Stored data

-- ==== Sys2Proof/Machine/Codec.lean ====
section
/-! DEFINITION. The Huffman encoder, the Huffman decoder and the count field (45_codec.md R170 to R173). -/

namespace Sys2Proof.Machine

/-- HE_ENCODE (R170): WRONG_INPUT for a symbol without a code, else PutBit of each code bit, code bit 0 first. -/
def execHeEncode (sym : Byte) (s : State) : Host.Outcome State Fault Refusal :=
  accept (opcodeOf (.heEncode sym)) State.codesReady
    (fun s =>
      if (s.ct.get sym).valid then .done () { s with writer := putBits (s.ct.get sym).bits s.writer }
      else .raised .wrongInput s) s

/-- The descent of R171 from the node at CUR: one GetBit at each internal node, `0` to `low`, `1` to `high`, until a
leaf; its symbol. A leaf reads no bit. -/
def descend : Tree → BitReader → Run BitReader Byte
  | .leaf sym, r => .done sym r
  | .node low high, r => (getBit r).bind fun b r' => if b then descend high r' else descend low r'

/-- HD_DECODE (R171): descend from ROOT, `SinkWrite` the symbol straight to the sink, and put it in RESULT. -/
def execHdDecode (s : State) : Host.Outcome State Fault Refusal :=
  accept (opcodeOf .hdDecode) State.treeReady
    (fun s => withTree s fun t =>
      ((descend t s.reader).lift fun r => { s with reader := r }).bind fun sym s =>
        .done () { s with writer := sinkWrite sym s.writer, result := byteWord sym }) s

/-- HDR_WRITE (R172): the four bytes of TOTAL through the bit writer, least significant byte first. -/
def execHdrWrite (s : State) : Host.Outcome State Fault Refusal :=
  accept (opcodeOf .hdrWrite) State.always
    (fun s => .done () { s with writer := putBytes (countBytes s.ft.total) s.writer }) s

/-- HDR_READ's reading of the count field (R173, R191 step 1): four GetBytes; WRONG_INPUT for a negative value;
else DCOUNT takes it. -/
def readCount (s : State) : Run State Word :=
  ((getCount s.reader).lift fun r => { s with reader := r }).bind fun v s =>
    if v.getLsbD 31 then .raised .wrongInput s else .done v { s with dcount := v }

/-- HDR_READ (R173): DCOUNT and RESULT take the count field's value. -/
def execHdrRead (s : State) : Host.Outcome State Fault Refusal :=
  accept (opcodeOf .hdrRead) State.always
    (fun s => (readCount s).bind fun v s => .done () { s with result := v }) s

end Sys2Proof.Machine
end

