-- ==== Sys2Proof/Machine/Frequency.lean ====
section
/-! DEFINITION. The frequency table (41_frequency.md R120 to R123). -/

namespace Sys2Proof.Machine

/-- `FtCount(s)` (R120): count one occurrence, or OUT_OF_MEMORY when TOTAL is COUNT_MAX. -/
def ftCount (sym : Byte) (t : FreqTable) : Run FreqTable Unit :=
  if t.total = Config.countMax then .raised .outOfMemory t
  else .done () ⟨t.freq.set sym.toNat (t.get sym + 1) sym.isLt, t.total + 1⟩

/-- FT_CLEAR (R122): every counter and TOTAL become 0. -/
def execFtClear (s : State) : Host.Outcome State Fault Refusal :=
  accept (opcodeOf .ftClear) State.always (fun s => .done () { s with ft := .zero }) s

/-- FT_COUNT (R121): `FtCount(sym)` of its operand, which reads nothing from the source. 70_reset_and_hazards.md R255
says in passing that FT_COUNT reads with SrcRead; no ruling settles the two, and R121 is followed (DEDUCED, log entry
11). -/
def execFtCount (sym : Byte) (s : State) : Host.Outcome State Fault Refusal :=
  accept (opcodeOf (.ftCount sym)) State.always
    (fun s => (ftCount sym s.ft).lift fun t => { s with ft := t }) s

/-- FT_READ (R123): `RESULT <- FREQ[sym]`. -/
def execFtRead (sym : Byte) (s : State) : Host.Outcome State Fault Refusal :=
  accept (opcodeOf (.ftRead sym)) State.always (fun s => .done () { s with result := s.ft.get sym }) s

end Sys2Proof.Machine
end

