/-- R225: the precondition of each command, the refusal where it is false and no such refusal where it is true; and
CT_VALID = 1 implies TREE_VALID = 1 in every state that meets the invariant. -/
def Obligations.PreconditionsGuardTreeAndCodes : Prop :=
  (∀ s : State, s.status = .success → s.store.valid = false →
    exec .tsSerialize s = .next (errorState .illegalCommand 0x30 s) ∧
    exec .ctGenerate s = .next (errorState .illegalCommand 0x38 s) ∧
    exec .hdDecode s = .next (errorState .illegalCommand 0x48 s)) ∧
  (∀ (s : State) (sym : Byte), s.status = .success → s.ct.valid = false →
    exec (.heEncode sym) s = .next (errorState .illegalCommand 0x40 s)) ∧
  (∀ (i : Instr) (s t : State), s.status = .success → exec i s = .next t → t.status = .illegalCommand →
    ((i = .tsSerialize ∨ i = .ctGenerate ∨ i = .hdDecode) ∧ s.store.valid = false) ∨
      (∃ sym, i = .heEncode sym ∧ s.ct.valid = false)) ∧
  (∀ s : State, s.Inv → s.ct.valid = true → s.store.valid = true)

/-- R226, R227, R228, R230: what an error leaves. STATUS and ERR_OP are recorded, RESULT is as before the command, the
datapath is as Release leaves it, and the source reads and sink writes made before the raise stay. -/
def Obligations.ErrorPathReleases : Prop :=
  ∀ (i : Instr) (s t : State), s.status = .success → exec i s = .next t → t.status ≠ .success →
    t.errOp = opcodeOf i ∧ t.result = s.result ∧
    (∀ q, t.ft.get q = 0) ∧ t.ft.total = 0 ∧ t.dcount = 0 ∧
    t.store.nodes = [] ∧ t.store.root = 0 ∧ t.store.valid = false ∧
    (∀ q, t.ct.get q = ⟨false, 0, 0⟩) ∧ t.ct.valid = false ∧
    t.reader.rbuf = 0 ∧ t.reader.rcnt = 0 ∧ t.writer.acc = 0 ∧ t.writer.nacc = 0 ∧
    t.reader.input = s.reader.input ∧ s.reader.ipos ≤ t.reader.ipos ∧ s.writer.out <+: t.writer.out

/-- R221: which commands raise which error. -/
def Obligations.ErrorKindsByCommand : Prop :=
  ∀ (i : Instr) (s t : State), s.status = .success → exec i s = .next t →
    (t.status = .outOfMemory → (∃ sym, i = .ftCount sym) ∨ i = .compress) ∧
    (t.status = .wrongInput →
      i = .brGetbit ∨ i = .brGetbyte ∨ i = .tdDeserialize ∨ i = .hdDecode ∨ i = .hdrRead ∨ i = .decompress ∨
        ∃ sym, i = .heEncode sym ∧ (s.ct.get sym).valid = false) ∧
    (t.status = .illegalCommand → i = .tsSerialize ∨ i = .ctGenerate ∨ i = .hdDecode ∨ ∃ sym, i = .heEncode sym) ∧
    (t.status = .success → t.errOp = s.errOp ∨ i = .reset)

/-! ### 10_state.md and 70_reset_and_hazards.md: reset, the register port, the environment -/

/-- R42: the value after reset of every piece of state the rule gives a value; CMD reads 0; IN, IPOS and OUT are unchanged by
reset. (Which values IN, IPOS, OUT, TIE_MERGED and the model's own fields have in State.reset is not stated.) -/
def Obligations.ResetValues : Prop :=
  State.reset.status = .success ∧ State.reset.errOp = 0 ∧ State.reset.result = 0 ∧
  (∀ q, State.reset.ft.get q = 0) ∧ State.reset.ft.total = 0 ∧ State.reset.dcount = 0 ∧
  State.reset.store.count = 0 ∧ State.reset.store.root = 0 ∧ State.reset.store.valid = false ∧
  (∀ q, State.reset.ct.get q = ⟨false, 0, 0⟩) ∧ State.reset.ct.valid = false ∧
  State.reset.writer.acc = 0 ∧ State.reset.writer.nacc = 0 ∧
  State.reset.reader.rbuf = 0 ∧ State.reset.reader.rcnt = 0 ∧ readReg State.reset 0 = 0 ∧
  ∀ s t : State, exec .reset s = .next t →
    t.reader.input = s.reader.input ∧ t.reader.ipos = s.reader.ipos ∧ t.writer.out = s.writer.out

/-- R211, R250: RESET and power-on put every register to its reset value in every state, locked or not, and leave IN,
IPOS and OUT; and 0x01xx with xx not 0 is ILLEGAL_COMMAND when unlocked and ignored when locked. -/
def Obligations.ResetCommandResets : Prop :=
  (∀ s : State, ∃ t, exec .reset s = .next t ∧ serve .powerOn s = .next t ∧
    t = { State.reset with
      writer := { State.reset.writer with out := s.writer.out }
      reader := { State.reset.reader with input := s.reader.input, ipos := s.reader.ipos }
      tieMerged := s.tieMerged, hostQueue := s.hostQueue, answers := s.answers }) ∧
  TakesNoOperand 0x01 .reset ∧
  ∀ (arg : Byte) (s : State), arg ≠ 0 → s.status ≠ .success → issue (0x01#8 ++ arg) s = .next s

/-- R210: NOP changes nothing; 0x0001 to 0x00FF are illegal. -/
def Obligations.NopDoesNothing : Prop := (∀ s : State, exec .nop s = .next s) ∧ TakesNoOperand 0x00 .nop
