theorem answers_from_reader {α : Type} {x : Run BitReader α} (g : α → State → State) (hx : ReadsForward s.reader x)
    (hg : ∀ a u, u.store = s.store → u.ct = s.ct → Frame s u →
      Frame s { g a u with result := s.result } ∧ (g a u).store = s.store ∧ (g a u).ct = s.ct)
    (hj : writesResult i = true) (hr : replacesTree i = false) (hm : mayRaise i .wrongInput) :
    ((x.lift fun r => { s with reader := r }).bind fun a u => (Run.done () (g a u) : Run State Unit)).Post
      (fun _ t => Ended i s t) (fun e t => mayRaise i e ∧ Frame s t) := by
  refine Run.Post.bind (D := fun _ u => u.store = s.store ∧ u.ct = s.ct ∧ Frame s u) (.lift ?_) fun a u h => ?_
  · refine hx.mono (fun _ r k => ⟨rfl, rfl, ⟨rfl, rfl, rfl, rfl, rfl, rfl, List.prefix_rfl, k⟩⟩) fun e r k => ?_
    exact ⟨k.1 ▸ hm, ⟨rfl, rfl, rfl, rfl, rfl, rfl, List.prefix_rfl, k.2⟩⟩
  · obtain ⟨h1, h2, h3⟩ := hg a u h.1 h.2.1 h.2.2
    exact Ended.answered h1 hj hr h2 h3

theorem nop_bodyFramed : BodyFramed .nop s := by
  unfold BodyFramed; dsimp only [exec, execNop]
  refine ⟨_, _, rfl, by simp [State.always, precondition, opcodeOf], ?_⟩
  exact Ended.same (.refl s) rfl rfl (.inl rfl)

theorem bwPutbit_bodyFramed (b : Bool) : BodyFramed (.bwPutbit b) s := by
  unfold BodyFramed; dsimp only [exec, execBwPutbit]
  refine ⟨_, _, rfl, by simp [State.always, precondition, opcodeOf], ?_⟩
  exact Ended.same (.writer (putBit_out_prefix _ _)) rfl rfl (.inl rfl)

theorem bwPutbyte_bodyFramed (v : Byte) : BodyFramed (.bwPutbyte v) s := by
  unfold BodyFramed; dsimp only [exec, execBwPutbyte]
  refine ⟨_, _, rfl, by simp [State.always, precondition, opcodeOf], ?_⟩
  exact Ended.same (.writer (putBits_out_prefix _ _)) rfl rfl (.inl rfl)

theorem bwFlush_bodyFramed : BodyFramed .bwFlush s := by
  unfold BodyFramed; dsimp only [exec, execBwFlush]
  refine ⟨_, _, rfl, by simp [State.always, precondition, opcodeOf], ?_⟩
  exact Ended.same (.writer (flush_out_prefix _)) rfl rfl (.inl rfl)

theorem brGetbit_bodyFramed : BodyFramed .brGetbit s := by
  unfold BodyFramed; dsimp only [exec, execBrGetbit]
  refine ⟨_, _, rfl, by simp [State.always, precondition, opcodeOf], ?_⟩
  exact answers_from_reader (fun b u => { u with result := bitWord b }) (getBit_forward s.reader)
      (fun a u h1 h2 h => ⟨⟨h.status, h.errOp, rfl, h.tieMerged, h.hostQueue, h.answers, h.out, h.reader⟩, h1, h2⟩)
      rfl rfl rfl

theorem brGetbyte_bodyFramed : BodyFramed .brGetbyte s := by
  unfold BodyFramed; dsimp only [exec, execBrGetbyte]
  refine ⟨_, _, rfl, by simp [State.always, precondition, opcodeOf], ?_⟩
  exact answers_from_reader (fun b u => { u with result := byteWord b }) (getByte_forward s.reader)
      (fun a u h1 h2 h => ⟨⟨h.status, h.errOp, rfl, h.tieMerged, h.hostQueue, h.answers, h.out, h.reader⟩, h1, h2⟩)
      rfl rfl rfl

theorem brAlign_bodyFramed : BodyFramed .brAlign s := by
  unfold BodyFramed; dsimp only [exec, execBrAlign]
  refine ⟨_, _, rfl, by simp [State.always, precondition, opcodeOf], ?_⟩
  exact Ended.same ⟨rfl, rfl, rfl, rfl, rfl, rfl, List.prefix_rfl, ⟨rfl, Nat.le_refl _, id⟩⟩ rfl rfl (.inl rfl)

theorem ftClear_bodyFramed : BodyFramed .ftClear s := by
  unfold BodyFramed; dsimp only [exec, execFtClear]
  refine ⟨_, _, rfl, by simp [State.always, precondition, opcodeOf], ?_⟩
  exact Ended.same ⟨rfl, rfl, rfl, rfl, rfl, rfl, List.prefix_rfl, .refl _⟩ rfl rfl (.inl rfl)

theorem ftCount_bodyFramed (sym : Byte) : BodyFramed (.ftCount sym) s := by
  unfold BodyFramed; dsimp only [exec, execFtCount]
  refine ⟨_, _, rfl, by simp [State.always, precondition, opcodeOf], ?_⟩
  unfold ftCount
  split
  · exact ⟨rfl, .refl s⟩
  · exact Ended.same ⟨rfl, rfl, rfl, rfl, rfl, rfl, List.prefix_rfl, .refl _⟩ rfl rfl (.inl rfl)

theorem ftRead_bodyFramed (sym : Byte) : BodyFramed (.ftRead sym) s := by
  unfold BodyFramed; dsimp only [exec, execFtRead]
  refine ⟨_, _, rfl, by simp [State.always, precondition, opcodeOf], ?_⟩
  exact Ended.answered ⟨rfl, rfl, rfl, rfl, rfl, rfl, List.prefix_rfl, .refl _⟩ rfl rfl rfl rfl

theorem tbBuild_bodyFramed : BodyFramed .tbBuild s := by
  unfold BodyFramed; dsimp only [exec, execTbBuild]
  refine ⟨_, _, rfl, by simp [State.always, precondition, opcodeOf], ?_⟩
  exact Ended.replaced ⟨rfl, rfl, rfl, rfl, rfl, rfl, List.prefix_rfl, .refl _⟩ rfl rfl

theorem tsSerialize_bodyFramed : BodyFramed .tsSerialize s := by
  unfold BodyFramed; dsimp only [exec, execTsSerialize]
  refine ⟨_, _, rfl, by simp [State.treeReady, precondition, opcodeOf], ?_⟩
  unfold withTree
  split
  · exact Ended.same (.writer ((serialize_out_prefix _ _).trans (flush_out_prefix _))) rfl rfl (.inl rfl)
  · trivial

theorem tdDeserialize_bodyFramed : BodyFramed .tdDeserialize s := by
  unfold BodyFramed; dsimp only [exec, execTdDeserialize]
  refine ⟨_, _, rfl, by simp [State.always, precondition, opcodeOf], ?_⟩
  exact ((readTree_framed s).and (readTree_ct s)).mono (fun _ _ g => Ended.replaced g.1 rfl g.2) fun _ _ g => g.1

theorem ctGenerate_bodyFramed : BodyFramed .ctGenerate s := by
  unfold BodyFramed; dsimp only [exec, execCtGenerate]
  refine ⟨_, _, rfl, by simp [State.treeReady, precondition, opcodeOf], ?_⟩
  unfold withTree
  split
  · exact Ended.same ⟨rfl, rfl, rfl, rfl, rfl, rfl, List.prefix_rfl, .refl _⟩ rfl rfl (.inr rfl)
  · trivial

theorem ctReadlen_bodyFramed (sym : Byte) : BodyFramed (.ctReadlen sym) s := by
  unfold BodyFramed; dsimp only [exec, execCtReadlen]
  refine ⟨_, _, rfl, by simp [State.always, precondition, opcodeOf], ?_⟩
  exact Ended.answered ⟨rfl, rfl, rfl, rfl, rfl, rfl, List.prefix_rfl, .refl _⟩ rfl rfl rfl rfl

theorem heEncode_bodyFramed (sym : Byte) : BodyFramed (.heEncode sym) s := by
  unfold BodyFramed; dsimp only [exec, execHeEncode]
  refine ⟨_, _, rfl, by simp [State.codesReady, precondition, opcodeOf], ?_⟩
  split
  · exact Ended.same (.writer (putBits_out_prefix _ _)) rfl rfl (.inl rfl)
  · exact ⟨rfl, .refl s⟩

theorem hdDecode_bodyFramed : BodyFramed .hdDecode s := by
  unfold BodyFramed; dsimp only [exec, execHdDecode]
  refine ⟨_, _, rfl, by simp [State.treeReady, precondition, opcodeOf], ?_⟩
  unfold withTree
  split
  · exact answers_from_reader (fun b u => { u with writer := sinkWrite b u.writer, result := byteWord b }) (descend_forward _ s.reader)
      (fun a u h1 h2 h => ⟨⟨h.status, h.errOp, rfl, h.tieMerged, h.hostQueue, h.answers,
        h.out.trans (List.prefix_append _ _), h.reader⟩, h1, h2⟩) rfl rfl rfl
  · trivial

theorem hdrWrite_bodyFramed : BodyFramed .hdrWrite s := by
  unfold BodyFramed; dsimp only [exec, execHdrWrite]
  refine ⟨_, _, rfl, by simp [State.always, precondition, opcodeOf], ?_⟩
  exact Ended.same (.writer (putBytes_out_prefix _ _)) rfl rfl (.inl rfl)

• **Instructions for the task**: Find the line with "State.reset.writer with out" in the entries above. Retype it and each line after it, exactly, through the line with "((x.lift fun r", and stop there.

• **Solution**:
      writer := { State.reset.writer with out := s.writer.out }
      reader := { State.reset.reader with input := s.reader.input, ipos := s.reader.ipos }
      tieMerged := s.tieMerged, hostQueue := s.hostQueue, answers := s.answers }) ∧
  TakesNoOperand 0x01 .reset ∧
  ∀ (arg : Byte) (s : State), arg ≠ 0 → s.status ≠ .success → issue (0x01#8 ++ arg) s = .next s

/-- R210: NOP changes nothing; 0x0001 to 0x00FF are illegal. -/
def Obligations.NopDoesNothing : Prop := (∀ s : State, exec .nop s = .next s) ∧ TakesNoOperand 0x00 .nop
theorem answers_from_reader {α : Type} {x : Run BitReader α} (g : α → State → State) (hx : ReadsForward s.reader x)
    (hg : ∀ a u, u.store = s.store → u.ct = s.ct → Frame s u →
      Frame s { g a u with result := s.result } ∧ (g a u).store = s.store ∧ (g a u).ct = s.ct)
    (hj : writesResult i = true) (hr : replacesTree i = false) (hm : mayRaise i .wrongInput) :
    ((x.lift fun r => { s with reader := r }).bind fun a u => (Run.done () (g a u) : Run State Unit)).Post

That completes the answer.